An interesting study aimed to evaluate plasma small dense low-density lipoprotein (LDL), l-arginine and dimethylarginine concentrations and their relationship to NO production in patients with subclinical hypothyroidism before and after thyroxine replacement therapy and compared with control group values . Among the new biochemical risk factors, asymmetrical dimethyl arginine (ADMA), an endogenous inhibitor of NOS, was defined in cardiovascular risk assessment . ADMA and l-arginine concentrations in patients with subclinical hypothyroidism were significantly higher than in the control group and were not different from the control group after thyroid hormone replacement. Exogenous thyroid hormone appears to benefit endothelial function in patients with subclinical hypothyroidism by lowering blood ADMA concentrations.

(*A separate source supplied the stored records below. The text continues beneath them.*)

-- ==== Sys2Proof/Certificates/Slice0/Obligations.lean ====
section
/-!
DEFINITION. The statements for the provers.
-/

section

open Sys2Proof Sys2Proof.Machine

/-- The command at the front of the queue is what a step runs, on the rest of the queue; with an empty queue 1 ns passes (log
entry 2: the model's choice), PTP time advances by it where no correction is in progress, and nothing else changes while no
event relay waits. -/
def Obligations.StepRunsFront : Prop :=
  (∀ (c : Instr) (l : List Instr) (s : State),
    step { s with pending := c :: l } = exec c { s with pending := l }) ∧
  (∀ (s : State), s.pending = [] → ∃ t, step s = .next t ∧ t.pending = [] ∧ t.clk = s.clk + 1 ∧
    (s.ev.relay = [] → Touches (.pmu :: clocks) [] s t) ∧
    (s.ev.relay = [] → freqNow s = 0 → s.tim.slew = 0 → 0 ≤ s.tim.freqRem → s.tim.freqRem < 1000000000 →
      s.ptpFrac < 65536 → t.ptp = s.ptp + 1 ∧ t.ptpFrac = s.ptpFrac))

/-- R8, R322: what reset leaves. Every register and table word at its reset value, every island in reset, the role undefined, no
privilege, no session, no command waiting. The values of words to which the spec gives no reset value (log entry 4) are not
in this statement but through the reset value of their key. -/
def Obligations.ResetState : Prop :=
  (∀ k : Key, State.reset.get k = k.reset) ∧ (∀ i, State.reset.up i = false) ∧
  role State.reset = 0 ∧ privileged State.reset = false ∧ State.reset.pending = [] ∧
  (∀ i, (State.reset.session i).state = .closed) ∧ State.reset.ev.pending = [] ∧
  rd SYS.CTL_HB_MISS 0 State.reset = 3 ∧ rd SYS.CTL_HB_MS 0 State.reset = 10 ∧
  (∀ (n : Fin 48) (x : Fin 512), rdx PRESET.AGE n x State.reset = 15)

/-- The register and table words stay in their canonical form: keys strictly rising, no word listed at its reset value. -/
def Obligations.CanonicalKept : Prop :=
  (∀ (s t : State), step s = .next t → s.canonical = true → t.canonical = true)

/-- No command touches the queue; time does not run back; no free value (log entry 5) is drawn twice. -/
def Obligations.QueueAndTime : Prop :=
  (∀ (c : Instr) (s t : State), exec c s = .next t →
    t.pending = s.pending ∧ s.clk ≤ t.clk ∧ s.freeCount ≤ t.freeCount)

/-- What each command may change, whatever its operands and the state: the parts and the register and table spaces that `reachOf`
names for it and nothing else. A command of `wideCommand` (a reset, the loss of a feed or clock, a register access, a packet, a
record) may change any; one of `tableCommand` any table word, but only the parts named. -/
def Obligations.EveryCommandsFrame : Prop :=
  (∀ (c : Instr) (s t : State), exec c s = .next t → wideCommand c = false →
    (∀ p : Part, p ∉ (reachOf c).1 → p.same s t) ∧
    (tableCommand c = false → ∀ k : Key, k.sp ∉ eventSpaces ++ (reachOf c).2 → t.get k = s.get k))

/-- R13, R334: every command is answered by a next state, whatever its operands and the state; a command on an island in reset is
answered by the island's wrapper and has no other effect. -/
def Obligations.EveryCommandAnswers : Prop :=
  (∀ (c : Instr) (s : State), ∃ t, exec c s = .next t) ∧
  (∀ (c : Instr) (j : Nat) (s : State), homeIsland c = some j → s.up j = false →
    exec c s = .next (wrapperAnswer j s))

/-- The register and table words are in their canonical form at reset. -/
def Obligations.CanonicalAtReset : Prop :=
  State.reset.canonical = true

/-- R19, R22, R23, R32, R39, R40: the transmitter's commands, and the preset table. From IDLE a write of RUN sets TX_MODE
and starts the exit sequence where the transmit island is up; the end of the sequence, 205.1 ns later (206 ns of the model's
clock, log entry 2), sets TX_STATE and raises cause 13; a write of IDLE idles the output at once and cuts the frame; FORCE takes a
listed value, 0b10 only in the test role. A write of PRESET_DATA replaces the fields above AGE and clears AGE; a read returns the word; either
advances the index, wrapping at 512, where AUTO_INC is 1. -/
def Obligations.LaneTransmit : Prop :=
  (∀ (n : Fin 48) (s : State), s.up (framingIsland n) = true → rd TLN.CTL_TX_MODE n s = 0 → s.up n = true →
    ∃ t, exec (.txModeRun n) s = .next t ∧ rd TLN.CTL_TX_MODE n t = 1 ∧ rd TLN.STS_TX_STATE n t = 1 ∧
      (t.lane n).exitStart = s.clk ∧
      Touches [.mem, .lanes] [(TLN.CTL_TX_MODE, n, 0), (TLN.STS_TX_STATE, n, 0)] s t) ∧
  (∀ (n : Fin 48) (s : State), s.up n = true → rd TLN.STS_TX_STATE n s = 1 →
    ∃ t, exec (.txExitComplete n) s = .next t ∧ rd TLN.STS_TX_STATE n t = 2 ∧ Raised (48 + n) 13 t ∧
      t.clk = max s.clk ((s.lane n).exitStart + 206) ∧
      Touches (.mem :: .clk :: .ptp :: .ptpFrac :: .tim :: signals) [(TLN.STS_TX_STATE, n, 0)] s t) ∧
  (∀ (n : Fin 48) (s : State), s.up (framingIsland n) = true →
    ∃ t, exec (.txModeIdle n) s = .next t ∧ rd TLN.CTL_TX_MODE n t = 0 ∧ rd TLN.STS_TX_STATE n t = 0 ∧
      (t.fram n).cut = true ∧ Touches [.mem, .framing] [(TLN.CTL_TX_MODE, n, 0), (TLN.STS_TX_STATE, n, 0)] s t) ∧
  (∀ (n : Fin 48) (v : BitVec 2) (s : State), s.up (framingIsland n) = true → privileged s = true → v ≠ 3 →
    (v = 2 → roleTest s = true) →
    ∃ t, exec (.txdisForceWrite n v) s = .next t ∧ rd TLN.FORCE_TXDIS_FORCE n t = v.toNat ∧
      Touches [.mem] [(TLN.FORCE_TXDIS_FORCE, n, 0)] s t) ∧
  (∀ (n : Fin 48) (w : Word) (s : State), s.up (framingIsland n) = true →
    ∃ t, exec (.presetDataAccess n (some w)) s = .next t ∧
      rdx ⟨.preset, 0, 31, 16⟩ n (rd TLN.PRESET_IDX_IDX n s) t = w.toNat / 2 ^ 16 ∧
      rdx PRESET.AGE n (rd TLN.PRESET_IDX_IDX n s) t = 0 ∧
      rd TLN.PRESET_IDX_IDX n t =
        (if on TLN.PRESET_IDX_AUTO_INC n s then (rd TLN.PRESET_IDX_IDX n s + 1) % 512 else rd TLN.PRESET_IDX_IDX n s) ∧
      Touches [.mem] [(⟨.preset, 0, 31, 16⟩, n, rd TLN.PRESET_IDX_IDX n s), (PRESET.AGE, n, rd TLN.PRESET_IDX_IDX n s),
        (TLN.PRESET_IDX_IDX, n, 0)] s t) ∧
  (∀ (n : Fin 48) (s : State), s.up (framingIsland n) = true →
    ∃ t, exec (.presetDataAccess n none) s = .next t ∧
      t.cmd.readData = rdWord .preset n (rd TLN.PRESET_IDX_IDX n s) 0 s ∧
      rd TLN.PRESET_IDX_IDX n t =
        (if on TLN.PRESET_IDX_AUTO_INC n s then (rd TLN.PRESET_IDX_IDX n s + 1) % 512 else rd TLN.PRESET_IDX_IDX n s) ∧
      Touches [.mem, .cmd] [(TLN.PRESET_IDX_IDX, n, 0)] s t)

/-- R21, R24 to R27, R29, R30, R35: selections, windows, lock and light. A usable selection joins the 4 pending ones in order, or is
dropped and counted when they are full; one that is loaded opens the window in the start mode of its entry, with the settings of
R39 and R69 and the energy TREE_SD shows by then; a window that locked and kept lock learns its phase and lock time into the entry
when it closes, a software write of the same cycle wins and is counted with cause 11. A lock marks the window and clears LOS with
cause 1 where a module is present; a burst that fails or loses lock is marked invalid and counted, and framing drops it; 16 bad or
good bursts declare or clear LOL with causes 2 and 3; LOS is declared with cause 0. -/
def Obligations.LaneWindows : Prop :=
  (∀ (n : Fin 48) (lead : Int) (sel : Selection) (rest : List Selection) (s : State), s.up (48 + n) = true →
    (s.lane n).crossing = sel :: rest → (s.lane n).pendingSel.length < 4 → 20000 ≤ lead → testing n s = false →
    ∃ t, exec (.presetSelection n lead) s = .next t ∧ (t.lane n).crossing = rest ∧
      (t.lane n).pendingSel = (s.lane n).pendingSel ++ [sel] ∧ Touches [.lanes] [] s t) ∧
  (∀ (n : Fin 48) (lead : Int) (sel : Selection) (rest : List Selection) (s : State), s.up (48 + n) = true →
    (s.lane n).crossing = sel :: rest → 4 ≤ (s.lane n).pendingSel.length → testing n s = false →
    ∃ t, exec (.presetSelection n lead) s = .next t ∧ (t.lane n).crossing = rest ∧
      (t.lane n).pendingSel = (s.lane n).pendingSel ∧ (t.lane n).dropped = (s.lane n).dropped ++ [sel] ∧
      Counted TLN.PRESET_DROP_CNT n s t ∧ Raised (48 + n) 10 t ∧
      Touches (.mem :: .lanes :: signals) [(TLN.PRESET_DROP_CNT, n, 0)] s t) ∧
  (∀ (n : Fin 48) (sel : Selection) (rest : List Selection) (s : State), s.up (48 + n) = true →
    (s.lane n).pendingSel = sel :: rest → (s.lane n).window = none → testing n s = false →
    ∃ t, exec (.selectionLoad n) s = .next t ∧ (t.lane n).pendingSel = rest ∧
      (t.lane n).window = some { startMode n sel s with
        edThresh := rd TLN.RX_EQ_ED_THRESH n s, off := !on TLN.CTL_RX_EN n s
        overrun := (s.lane n).overrunNext, energy := pinEnergy n s && on TLN.STS_SD n s, learn := on TLN.CTL_LEARN_EN n s
        lead := sampleNs (rd TLN.SD_CFG_SD_LEAD n s), lag := sampleNs (rd TLN.SD_CFG_SD_LAG n s)
        dlmWin := rd TFR.DLM_CFG_WIN n s, dlmErr := rd TFR.DLM_CFG_ERR_MAX n s, dlmWarn := rd TFR.DLM_CFG_OFS_WARN n s } ∧
      (t.fram n).due = (s.fram n).due.filter (· != sel) ∧
      Touches [.lanes, .framing] [] s t) ∧
  (∀ (n : Fin 48) (seen : CloseSeen) (next : Option Nat) (w : Win) (s : State), s.up (48 + n) = true →
    (s.lane n).window = some w → w.locked = true → w.invalid = false → w.noEntry = false →
    w.learn = true → rdx PRESET.HOLD n w.sel.index s = 0 → on TLN.CTL_STRB_EN n s = false →
    ∃ t, exec (.windowClose n seen false next) s = .next t ∧ (t.lane n).window = none ∧
      (t.lane n).goodRun = (s.lane n).goodRun + 1 ∧ (t.lane n).badRun = 0 ∧
      rdx PRESET.PHASE n w.sel.index t = seen.phase.toNat ∧ rdx PRESET.LOCK_UI n w.sel.index t = min w.lockUi 4095 ∧
      rdx PRESET.AGE n w.sel.index t = 0 ∧ (w.sel.kind = .ranging → (t.term n w.sel.index).phaseLearned = true) ∧
      Touches [.mem, .lanes, .terms] [(PRESET.PHASE, n, w.sel.index), (PRESET.LOCK_UI, n, w.sel.index),
        (PRESET.AGE, n, w.sel.index)] s t) ∧
  (∀ (n : Fin 48) (seen : CloseSeen) (next : Option Nat) (w : Win) (s : State), s.up (48 + n) = true →
    (s.lane n).window = some w → w.locked = true → w.invalid = false → w.noEntry = false →
    w.learn = true → rdx PRESET.HOLD n w.sel.index s = 0 → on TLN.CTL_STRB_EN n s = false →
    ∃ t, exec (.windowClose n seen true next) s = .next t ∧ (t.lane n).window = none ∧ Counted TLN.COLLIDE_CNT n s t ∧
      Raised (48 + n) 11 t ∧ Touches (.mem :: .lanes :: .terms :: signals) [(TLN.COLLIDE_CNT, n, 0)] s t) ∧
  (∀ (n : Fin 48) (ui : BitVec 16) (w : Win) (s : State), s.up (48 + n) = true → (s.lane n).window = some w →
    (w.sel.kind ≠ .quiet → w.locked = false ∧ w.invalid = false) → on TLN.CTL_RX_EN n s = true →
    ∃ t, exec (.lockDeclared n ui) s = .next t ∧
      (t.lane n).window = some { w with locked := true, invalid := false, lockUi := ui.toNat, energy := true } ∧
      (t.lane n).frameEnergy = true ∧ (t.lane n).darkRun = 0 ∧
      on TLN.STS_LOS n t = (on TLN.STS_LOS n s && !on TLN.STS_PRES n s) ∧
      (on TLN.STS_LOS n s = true → on TLN.STS_PRES n s = true → Raised (48 + n) 1 t) ∧
      Touches (.mem :: .lanes :: signals) [(TLN.STS_LOS, n, 0)] s t) ∧
  (∀ (n : Fin 48) (w : Win) (s : State), s.up (48 + n) = true → (s.lane n).window = some w →
    w.locked = false → w.invalid = false → w.off = false → on TLN.CTL_RX_EN n s = true → w.delimiter = none →
    ∃ t, exec (.lockFail n) s = .next t ∧ (t.lane n).window = some { w with invalid := true, energy := true } ∧
      (t.lane n).badRun = (if w.kept then 0 else (s.lane n).badRun) + 1 ∧ (t.lane n).goodRun = 0 ∧ Counted TLN.LOL_CNT n s t ∧
      Touches [.mem, .lanes, .pmu, .framing] [(TLN.LOL_CNT, n, 0)] s t) ∧
  (∀ (n : Fin 48) (w : Win) (s : State), s.up (48 + n) = true → (s.lane n).window = some w →
    w.locked = true → w.invalid = false →
    ∃ t, exec (.lockLost n) s = .next t ∧ (t.lane n).window = some { w with invalid := true, energy := true } ∧
      (t.lane n).badRun = (s.lane n).badRun + 1 ∧ (t.lane n).goodRun = 0 ∧ Counted TLN.LOL_CNT n s t ∧
      (w.delimiter.isSome = true → (t.fram n).burst = none) ∧
      Touches [.mem, .lanes, .pmu, .framing] [(TLN.LOL_CNT, n, 0)] s t) ∧
  (∀ (n : Fin 48) (s : State), s.up (48 + n) = true → 16 ≤ (s.lane n).badRun → on TLN.STS_LOL n s = false →
    ∃ t, exec (.lolDeclare n) s = .next t ∧ on TLN.STS_LOL n t = true ∧ Raised (48 + n) 2 t ∧
      Touches (.mem :: signals) [(TLN.STS_LOL, n, 0)] s t) ∧
  (∀ (n : Fin 48) (s : State), s.up (48 + n) = true → 16 ≤ (s.lane n).goodRun → on TLN.STS_LOL n s = true →
    ∃ t, exec (.lolClear n) s = .next t ∧ on TLN.STS_LOL n t = false ∧ Raised (48 + n) 3 t ∧
      Touches (.mem :: signals) [(TLN.STS_LOL, n, 0)] s t) ∧
  (∀ (n : Fin 48) (s : State), s.up (48 + n) = true → 4 ≤ (s.lane n).darkRun → on TLN.STS_LOS n s = false →
    ∃ t, exec (.losDeclare n) s = .next t ∧ on TLN.STS_LOS n t = true ∧ Counted TLN.LOS_CNT n s t ∧ Raised (48 + n) 0 t ∧
      Touches (.mem :: signals) [(TLN.STS_LOS, n, 0), (TLN.LOS_CNT, n, 0)] s t)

Recently, a study investigated the effects of both native and oxidized LDL on triiodothyronine-mediated Akt phosphorylation and NO and cyclic guanosine monophosphate production in human endothelial cells. The results of this study demonstrated that oxidized LDL may contribute to a blunting of the non-genomic action of triiodothyronine and impair the effect of triiodothyronine on NO and cyclic guanosine monophosphate production in endothelial cells. These data suggest that oxidized LDL, apart from inducing the atherosclerotic process, may also promote a mechanism of peripheral resistance to triiodothyronine . It is also important to remember that, in certain conditions, thyroid hormones are able to limit the oxidative modifications of LDL via a free radical scavenging capability . The results of these studies are of potential clinical relevance. Endothelial dysfunction, resulting from a reduction in NO availability and LDL oxidation, is a common event in cardiovascular disease, and thyroid dysfunction is a frequent condition that confers an increased risk of cardiovascular complications.